## [EXERCISE REQUIREMENTS]
Each line from the one that contains "to R432). -/" through the end of the entries should be repeated exactly, with nothing added.

====== DATA TO USE ======

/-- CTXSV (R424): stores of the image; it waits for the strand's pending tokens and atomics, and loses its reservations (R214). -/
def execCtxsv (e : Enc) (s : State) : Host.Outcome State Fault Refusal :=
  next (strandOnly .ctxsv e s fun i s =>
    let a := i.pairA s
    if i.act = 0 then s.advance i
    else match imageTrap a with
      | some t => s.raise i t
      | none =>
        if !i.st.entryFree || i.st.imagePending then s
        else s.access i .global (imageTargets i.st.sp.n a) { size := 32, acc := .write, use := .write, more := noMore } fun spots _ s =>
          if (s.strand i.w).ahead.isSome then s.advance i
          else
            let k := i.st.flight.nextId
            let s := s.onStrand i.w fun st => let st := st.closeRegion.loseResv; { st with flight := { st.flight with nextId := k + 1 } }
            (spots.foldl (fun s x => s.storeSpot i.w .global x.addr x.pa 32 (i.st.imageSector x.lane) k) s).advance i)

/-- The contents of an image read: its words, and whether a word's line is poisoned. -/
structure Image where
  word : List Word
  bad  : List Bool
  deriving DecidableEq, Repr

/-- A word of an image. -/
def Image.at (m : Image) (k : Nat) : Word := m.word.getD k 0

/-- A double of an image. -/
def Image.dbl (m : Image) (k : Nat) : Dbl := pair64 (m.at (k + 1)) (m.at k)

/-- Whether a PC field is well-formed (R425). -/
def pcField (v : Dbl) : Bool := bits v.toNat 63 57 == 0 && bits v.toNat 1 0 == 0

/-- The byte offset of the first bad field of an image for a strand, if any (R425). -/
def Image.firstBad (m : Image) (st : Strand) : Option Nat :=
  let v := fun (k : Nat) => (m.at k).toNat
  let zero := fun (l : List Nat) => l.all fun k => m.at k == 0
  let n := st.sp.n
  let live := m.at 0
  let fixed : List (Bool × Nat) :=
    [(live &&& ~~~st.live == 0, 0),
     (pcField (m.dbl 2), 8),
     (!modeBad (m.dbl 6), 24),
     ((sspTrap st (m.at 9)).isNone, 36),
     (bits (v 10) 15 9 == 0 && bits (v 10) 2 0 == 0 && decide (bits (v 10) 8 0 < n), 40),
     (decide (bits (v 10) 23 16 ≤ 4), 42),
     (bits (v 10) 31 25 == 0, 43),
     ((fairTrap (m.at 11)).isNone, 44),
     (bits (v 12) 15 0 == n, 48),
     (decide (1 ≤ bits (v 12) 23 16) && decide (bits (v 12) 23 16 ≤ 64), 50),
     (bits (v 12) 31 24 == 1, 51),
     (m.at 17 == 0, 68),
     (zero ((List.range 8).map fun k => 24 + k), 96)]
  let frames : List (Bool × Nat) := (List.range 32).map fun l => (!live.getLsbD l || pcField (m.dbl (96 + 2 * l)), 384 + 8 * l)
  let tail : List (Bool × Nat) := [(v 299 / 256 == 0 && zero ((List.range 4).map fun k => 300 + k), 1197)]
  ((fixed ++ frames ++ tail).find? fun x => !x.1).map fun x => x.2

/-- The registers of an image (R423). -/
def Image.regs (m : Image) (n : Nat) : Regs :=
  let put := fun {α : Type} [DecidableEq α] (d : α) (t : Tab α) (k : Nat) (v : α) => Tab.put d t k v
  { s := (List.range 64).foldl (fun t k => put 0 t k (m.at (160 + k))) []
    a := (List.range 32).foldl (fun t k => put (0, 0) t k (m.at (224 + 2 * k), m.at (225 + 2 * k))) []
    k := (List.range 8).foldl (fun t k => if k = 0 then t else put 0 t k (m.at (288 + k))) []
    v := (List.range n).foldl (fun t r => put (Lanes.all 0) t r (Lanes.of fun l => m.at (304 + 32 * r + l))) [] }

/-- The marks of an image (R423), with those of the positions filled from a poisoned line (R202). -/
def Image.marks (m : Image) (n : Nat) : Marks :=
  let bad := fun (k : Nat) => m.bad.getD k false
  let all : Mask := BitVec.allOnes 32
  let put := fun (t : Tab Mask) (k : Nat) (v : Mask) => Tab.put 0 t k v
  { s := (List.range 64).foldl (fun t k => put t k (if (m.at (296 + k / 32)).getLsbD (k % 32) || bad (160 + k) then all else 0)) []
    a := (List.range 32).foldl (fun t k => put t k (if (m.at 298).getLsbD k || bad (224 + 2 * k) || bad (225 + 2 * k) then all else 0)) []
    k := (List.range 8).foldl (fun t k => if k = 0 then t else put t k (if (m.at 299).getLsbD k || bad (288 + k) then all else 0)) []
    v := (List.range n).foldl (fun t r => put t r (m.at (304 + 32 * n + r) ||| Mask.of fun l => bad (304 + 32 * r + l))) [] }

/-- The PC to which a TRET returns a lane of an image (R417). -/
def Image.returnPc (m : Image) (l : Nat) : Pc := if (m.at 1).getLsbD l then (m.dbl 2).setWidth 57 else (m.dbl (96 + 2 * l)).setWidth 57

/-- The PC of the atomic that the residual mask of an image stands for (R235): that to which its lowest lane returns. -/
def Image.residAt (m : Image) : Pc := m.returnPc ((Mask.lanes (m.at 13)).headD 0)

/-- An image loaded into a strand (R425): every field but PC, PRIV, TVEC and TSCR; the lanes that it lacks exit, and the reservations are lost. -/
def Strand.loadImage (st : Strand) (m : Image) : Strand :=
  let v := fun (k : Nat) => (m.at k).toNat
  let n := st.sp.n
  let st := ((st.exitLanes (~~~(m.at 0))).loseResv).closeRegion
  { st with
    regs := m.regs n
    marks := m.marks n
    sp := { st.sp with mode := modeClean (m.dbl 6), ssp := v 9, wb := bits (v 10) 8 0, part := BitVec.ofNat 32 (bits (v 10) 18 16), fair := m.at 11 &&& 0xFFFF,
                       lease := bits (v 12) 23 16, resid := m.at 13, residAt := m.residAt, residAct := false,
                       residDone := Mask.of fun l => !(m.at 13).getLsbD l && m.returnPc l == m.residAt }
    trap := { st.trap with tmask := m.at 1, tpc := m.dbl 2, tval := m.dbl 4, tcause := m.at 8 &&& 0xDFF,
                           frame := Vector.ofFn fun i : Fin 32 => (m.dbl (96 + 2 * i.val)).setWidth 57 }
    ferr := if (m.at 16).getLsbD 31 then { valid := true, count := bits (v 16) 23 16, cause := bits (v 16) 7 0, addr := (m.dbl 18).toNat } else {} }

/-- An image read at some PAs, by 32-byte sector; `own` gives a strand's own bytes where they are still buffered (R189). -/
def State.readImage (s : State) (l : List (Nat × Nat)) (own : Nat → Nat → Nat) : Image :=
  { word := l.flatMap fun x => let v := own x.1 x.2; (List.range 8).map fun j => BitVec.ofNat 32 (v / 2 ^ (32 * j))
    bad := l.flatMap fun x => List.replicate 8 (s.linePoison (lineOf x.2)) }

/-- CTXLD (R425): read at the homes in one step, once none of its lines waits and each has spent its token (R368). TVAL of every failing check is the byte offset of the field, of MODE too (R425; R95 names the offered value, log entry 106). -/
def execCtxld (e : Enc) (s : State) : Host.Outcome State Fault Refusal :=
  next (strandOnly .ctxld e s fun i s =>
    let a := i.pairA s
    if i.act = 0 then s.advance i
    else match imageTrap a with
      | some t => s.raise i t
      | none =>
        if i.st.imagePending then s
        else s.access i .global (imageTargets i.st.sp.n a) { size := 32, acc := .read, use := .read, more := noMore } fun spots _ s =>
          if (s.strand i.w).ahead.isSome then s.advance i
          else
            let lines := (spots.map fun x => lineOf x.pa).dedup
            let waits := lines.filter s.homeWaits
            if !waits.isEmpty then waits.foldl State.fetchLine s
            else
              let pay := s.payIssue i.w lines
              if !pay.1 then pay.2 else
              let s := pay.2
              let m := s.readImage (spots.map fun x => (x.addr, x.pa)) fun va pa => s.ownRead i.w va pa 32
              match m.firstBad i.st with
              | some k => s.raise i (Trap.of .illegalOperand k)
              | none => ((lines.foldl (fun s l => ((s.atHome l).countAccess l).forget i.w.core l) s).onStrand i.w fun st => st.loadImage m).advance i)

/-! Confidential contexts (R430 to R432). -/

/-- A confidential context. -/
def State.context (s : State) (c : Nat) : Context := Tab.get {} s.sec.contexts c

======

## [SOLUTION TO THE PROBLEM]
/-! Confidential contexts (R430 to R432). -/

/-- A confidential context. -/
def State.context (s : State) (c : Nat) : Context := Tab.get {} s.sec.contexts c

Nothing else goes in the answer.